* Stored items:

========================================================================

/-- R17, R89: the write of a compare that ARM_TIME makes. -/
def timedLate (e : Entry) (w : CmpUnit × Time × BitVec 4) : LateOp :=
  .compare (Fin.ofNat 512 (fld e.a0 8 0)) w.1 w.2.1 w.2.2 (some (timedEdge e w.1).1) (timedEdge e w.1).2 true

/-- ARM_TIME (R17, R89): its changes to the cell go through the update port in one grant. -/
def cmdArmTime (e : Entry) (s : State) : CmdResult :=
  let t := armTimeCheck s e
  if t ≠ .ok then ends s t
  else ends ((timedWrites e).foldl (fun z w => addLate z 4 .host (timedLate e w)) s) .ok

/-- ARM_ANGLE (R94, R95). -/
def cmdArmAngle (e : Entry) (s : State) : CmdResult :=
  let r := armAngle s e.a0 e.a1 e.a2 e.a3
  endsWith r.1 r.2.1 (if r.2.1 = .ok then r.2.2.setWidth 24 else 0)

/-- R107: the entries in the scope of a CANCEL_EVENT, handle, cell or domain. -/
def inCancelScope (s : State) (e : Entry) : List (BitVec 12) :=
  match fld e.a0 23 22 with
  | 0 => [BitVec.ofNat 12 (fld e.a0 11 0)]
  | 1 => (allHandles s).filter (fun h => match armGet s h with
    | some x => decide (entCell x = Fin.ofNat 512 (fld e.a0 8 0))
    | none => false)
  | _ => handlesOf s (Fin.ofNat 16 (fld e.a0 3 0))

/-- CANCEL_EVENT (R107, R293). -/
def cmdCancelEvent (e : Entry) (s : State) : CmdResult :=
  if fld e.a0 23 22 = 3 then
    let r := cancelTimed s (Fin.ofNat 512 (fld e.a0 8 0))
    endsWith r.1 .ok (word r.2)
  else if decide (fld e.a0 23 22 = 0) && decide (armGet s (BitVec.ofNat 12 (fld e.a0 11 0)) = none) then ends s .notFound
  else
    let r := cancelEntries s (inCancelScope s e) (bit e.a0 21)
    endsWith r.1 .ok (word r.2)

/-- REPLACE_EVENT (R108). -/
def cmdReplaceEvent (e : Entry) (s : State) : CmdResult :=
  endsAs (replaceEvent s (BitVec.ofNat 12 (fld e.a0 11 0)) e.a1 e.a2 e.a3 e.a4)

/-- READ_EVENT (R94, R292). -/
def cmdReadEvent (e : Entry) (s : State) : CmdResult :=
  let h : BitVec 12 := BitVec.ofNat 12 (fld e.a0 11 0)
  if 4 < fld e.a0 14 12 then ends s .addrInvalid
  else if armGet s h = none then ends s .notFound
  else endsWith s .ok (entWord s h (fld e.a0 14 12))

/-! ### Domains -/

/-- The domain that ARG0 names. -/
def domArg (e : Entry) : Fin 16 := Fin.ofNat 16 (fld e.a0 3 0)

/-- START_DOMAIN (R9, R51, R65): the domain is enabled in the next tick, as by a write of EN = 1. -/
def cmdStartDomain (e : Entry) (s : State) : CmdResult :=
  let t := (domEnable (lateView s) (domArg e)).2
  if t ≠ .ok then ends s t else ends (addLate s 4 .host (.write 0 (.dom (domArg e) 0x00) 1)) .ok

/-- STOP_DOMAIN (R9, R67, R293): the domain is disabled in the next tick, as by a write of EN = 0. Value B counts the
records of the cancellation and of the disable. -/
def cmdStopDomain (e : Entry) (s : State) : CmdResult :=
  let d := domArg e
  let a : State × Nat := if bit e.a0 8 then cancelEntries s (handlesOf s d) (bit e.a0 9) else (s, 0)
  endsWith (addLate a.1 4 .host (.write 0 (.dom d 0x00) 0)) .ok (word (a.2 + (domDisable (lateView a.1) d).2))

/-- RESYNC_DOMAIN (R9, R65, R292): the domain resynchronises in the next tick, as by a write of RESYNC = 1. -/
def cmdResyncDomain (e : Entry) (s : State) : CmdResult :=
  if (flushIntake s (domArg e)).doms[domArg e].st = .lost then
    ends (addLate s 4 .host (.write 0 (.dom (domArg e) 0x00) 3)) .ok
  else ends s .targetMode

/-- SET_VIRTUAL_SPEED (R74, R293). -/
def cmdSetVirtualSpeed (e : Entry) (s : State) : CmdResult :=
  let d := domArg e
  if domKind s d ≠ 3 then ends s .targetMode
  else
    let s1 := writeChecked s .host (paOf (.dom d 0x16)) e.a2
    let s2 := writeChecked s1 .host (paOf (.dom d 0x14)) e.a1
    ends (writeChecked s2 .host (paOf (.dom d 0x15)) 1) .ok

end Sys2Proof.Machine
end

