-- ==== Sys2Proof/Machine/ClockRows.lean ====
section
/-!
DEFINITION. Timebase and clocks (R24 to R47): the meaning of each row (01_architecture_and_timebase.md).
-/
namespace Sys2Proof.Machine

/-- LT_PRESET_HI (R29). -/
def execLtPresetHi (req : Requester) (v : Word) (s : State) : Host.Outcome State Fault Refusal :=
  run (rowWrite req (.chip 0x27) v) s

/-- LT_LO_READ (R32). -/
def execLtLoRead (req : Requester) (s : State) : Host.Outcome State Fault Refusal :=
  run (rowRead req (.chip 0x24)) s

/-- DOM_SNAP_CTRL_CAPTURE (R47). -/
def execDomSnapCapture (req : Requester) (v : Word) (s : State) : Host.Outcome State Fault Refusal :=
  run (rowWrite req (.chip 0x50) (v ||| 1)) s

/-- PLL_CTRL_SWITCH (R24). -/
def execPllSwitch (req : Requester) (v : Word) (s : State) : Host.Outcome State Fault Refusal :=
  run (rowWrite req (.chip 0x21) (v ||| 1)) s

/-- ACTIVE_LOCK_LOSS (R24). -/
def execActiveLockLoss (s : State) : Host.Outcome State Fault Refusal :=
  run (doActiveLockLoss) s

/-- STANDBY_LOCK (R25). -/
def execStandbyLock (gain : Bool) (s : State) : Host.Outcome State Fault Refusal :=
  run (doStandbyLock gain) s

/-- REFERENCE_LOST (R26). -/
def execReferenceLost (s : State) : Host.Outcome State Fault Refusal :=
  run (doReferenceLost) s

/-- REFERENCE_RETURN (R26). -/
def execReferenceReturn (s : State) : Host.Outcome State Fault Refusal :=
  run (doReferenceReturn) s

/-- CORE_CLOCK_LOST (R27). -/
def execCoreClockLost (s : State) : Host.Outcome State Fault Refusal :=
  run (doCoreClockLost) s

end Sys2Proof.Machine
end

========================================================================

* Exercise brief: Copy every line above without altering a word.

* Expected output:
/-- R17, R89: the write of a compare that ARM_TIME makes. -/
def timedLate (e : Entry) (w : CmpUnit × Time × BitVec 4) : LateOp :=
  .compare (Fin.ofNat 512 (fld e.a0 8 0)) w.1 w.2.1 w.2.2 (some (timedEdge e w.1).1) (timedEdge e w.1).2 true

/-- ARM_TIME (R17, R89): its changes to the cell go through the update port in one grant. -/
def cmdArmTime (e : Entry) (s : State) : CmdResult :=
  let t := armTimeCheck s e
  if t ≠ .ok then ends s t
  else ends ((timedWrites e).foldl (fun z w => addLate z 4 .host (timedLate e w)) s) .ok

/-- ARM_ANGLE (R94, R95). -/
def cmdArmAngle (e : Entry) (s : State) : CmdResult :=
  let r := armAngle s e.a0 e.a1 e.a2 e.a3
  endsWith r.1 r.2.1 (if r.2.1 = .ok then r.2.2.setWidth 24 else 0)

/-- R107: the entries in the scope of a CANCEL_EVENT, handle, cell or domain. -/
def inCancelScope (s : State) (e : Entry) : List (BitVec 12) :=
  match fld e.a0 23 22 with
  | 0 => [BitVec.ofNat 12 (fld e.a0 11 0)]
  | 1 => (allHandles s).filter (fun h => match armGet s h with
    | some x => decide (entCell x = Fin.ofNat 512 (fld e.a0 8 0))
    | none => false)
  | _ => handlesOf s (Fin.ofNat 16 (fld e.a0 3 0))

/-- CANCEL_EVENT (R107, R293). -/
def cmdCancelEvent (e : Entry) (s : State) : CmdResult :=
  if fld e.a0 23 22 = 3 then
    let r := cancelTimed s (Fin.ofNat 512 (fld e.a0 8 0))
    endsWith r.1 .ok (word r.2)
  else if decide (fld e.a0 23 22 = 0) && decide (armGet s (BitVec.ofNat 12 (fld e.a0 11 0)) = none) then ends s .notFound
  else
    let r := cancelEntries s (inCancelScope s e) (bit e.a0 21)
    endsWith r.1 .ok (word r.2)

/-- REPLACE_EVENT (R108). -/
def cmdReplaceEvent (e : Entry) (s : State) : CmdResult :=
  endsAs (replaceEvent s (BitVec.ofNat 12 (fld e.a0 11 0)) e.a1 e.a2 e.a3 e.a4)

/-- READ_EVENT (R94, R292). -/
def cmdReadEvent (e : Entry) (s : State) : CmdResult :=
  let h : BitVec 12 := BitVec.ofNat 12 (fld e.a0 11 0)
  if 4 < fld e.a0 14 12 then ends s .addrInvalid
  else if armGet s h = none then ends s .notFound
  else endsWith s .ok (entWord s h (fld e.a0 14 12))

/-! ### Domains -/

/-- The domain that ARG0 names. -/
def domArg (e : Entry) : Fin 16 := Fin.ofNat 16 (fld e.a0 3 0)

/-- START_DOMAIN (R9, R51, R65): the domain is enabled in the next tick, as by a write of EN = 1. -/
def cmdStartDomain (e : Entry) (s : State) : CmdResult :=
  let t := (domEnable (lateView s) (domArg e)).2
  if t ≠ .ok then ends s t else ends (addLate s 4 .host (.write 0 (.dom (domArg e) 0x00) 1)) .ok

/-- STOP_DOMAIN (R9, R67, R293): the domain is disabled in the next tick, as by a write of EN = 0. Value B counts the
records of the cancellation and of the disable. -/
def cmdStopDomain (e : Entry) (s : State) : CmdResult :=
  let d := domArg e
  let a : State × Nat := if bit e.a0 8 then cancelEntries s (handlesOf s d) (bit e.a0 9) else (s, 0)
  endsWith (addLate a.1 4 .host (.write 0 (.dom d 0x00) 0)) .ok (word (a.2 + (domDisable (lateView a.1) d).2))

/-- RESYNC_DOMAIN (R9, R65, R292): the domain resynchronises in the next tick, as by a write of RESYNC = 1. -/
def cmdResyncDomain (e : Entry) (s : State) : CmdResult :=
  if (flushIntake s (domArg e)).doms[domArg e].st = .lost then
    ends (addLate s 4 .host (.write 0 (.dom (domArg e) 0x00) 3)) .ok
  else ends s .targetMode

/-- SET_VIRTUAL_SPEED (R74, R293). -/
def cmdSetVirtualSpeed (e : Entry) (s : State) : CmdResult :=
  let d := domArg e
  if domKind s d ≠ 3 then ends s .targetMode
  else
    let s1 := writeChecked s .host (paOf (.dom d 0x16)) e.a2
    let s2 := writeChecked s1 .host (paOf (.dom d 0x14)) e.a1
    ends (writeChecked s2 .host (paOf (.dom d 0x15)) 1) .ok

end Sys2Proof.Machine
end

-- ==== Sys2Proof/Machine/ClockRows.lean ====
section
/-!
DEFINITION. Timebase and clocks (R24 to R47): the meaning of each row (01_architecture_and_timebase.md).
-/
namespace Sys2Proof.Machine

/-- LT_PRESET_HI (R29). -/
def execLtPresetHi (req : Requester) (v : Word) (s : State) : Host.Outcome State Fault Refusal :=
  run (rowWrite req (.chip 0x27) v) s

/-- LT_LO_READ (R32). -/
def execLtLoRead (req : Requester) (s : State) : Host.Outcome State Fault Refusal :=
  run (rowRead req (.chip 0x24)) s

/-- DOM_SNAP_CTRL_CAPTURE (R47). -/
def execDomSnapCapture (req : Requester) (v : Word) (s : State) : Host.Outcome State Fault Refusal :=
  run (rowWrite req (.chip 0x50) (v ||| 1)) s

/-- PLL_CTRL_SWITCH (R24). -/
def execPllSwitch (req : Requester) (v : Word) (s : State) : Host.Outcome State Fault Refusal :=
  run (rowWrite req (.chip 0x21) (v ||| 1)) s

/-- ACTIVE_LOCK_LOSS (R24). -/
def execActiveLockLoss (s : State) : Host.Outcome State Fault Refusal :=
  run (doActiveLockLoss) s

/-- STANDBY_LOCK (R25). -/
def execStandbyLock (gain : Bool) (s : State) : Host.Outcome State Fault Refusal :=
  run (doStandbyLock gain) s

/-- REFERENCE_LOST (R26). -/
def execReferenceLost (s : State) : Host.Outcome State Fault Refusal :=
  run (doReferenceLost) s

/-- REFERENCE_RETURN (R26). -/
def execReferenceReturn (s : State) : Host.Outcome State Fault Refusal :=
  run (doReferenceReturn) s

/-- CORE_CLOCK_LOST (R27). -/
def execCoreClockLost (s : State) : Host.Outcome State Fault Refusal :=
  run (doCoreClockLost) s

end Sys2Proof.Machine
end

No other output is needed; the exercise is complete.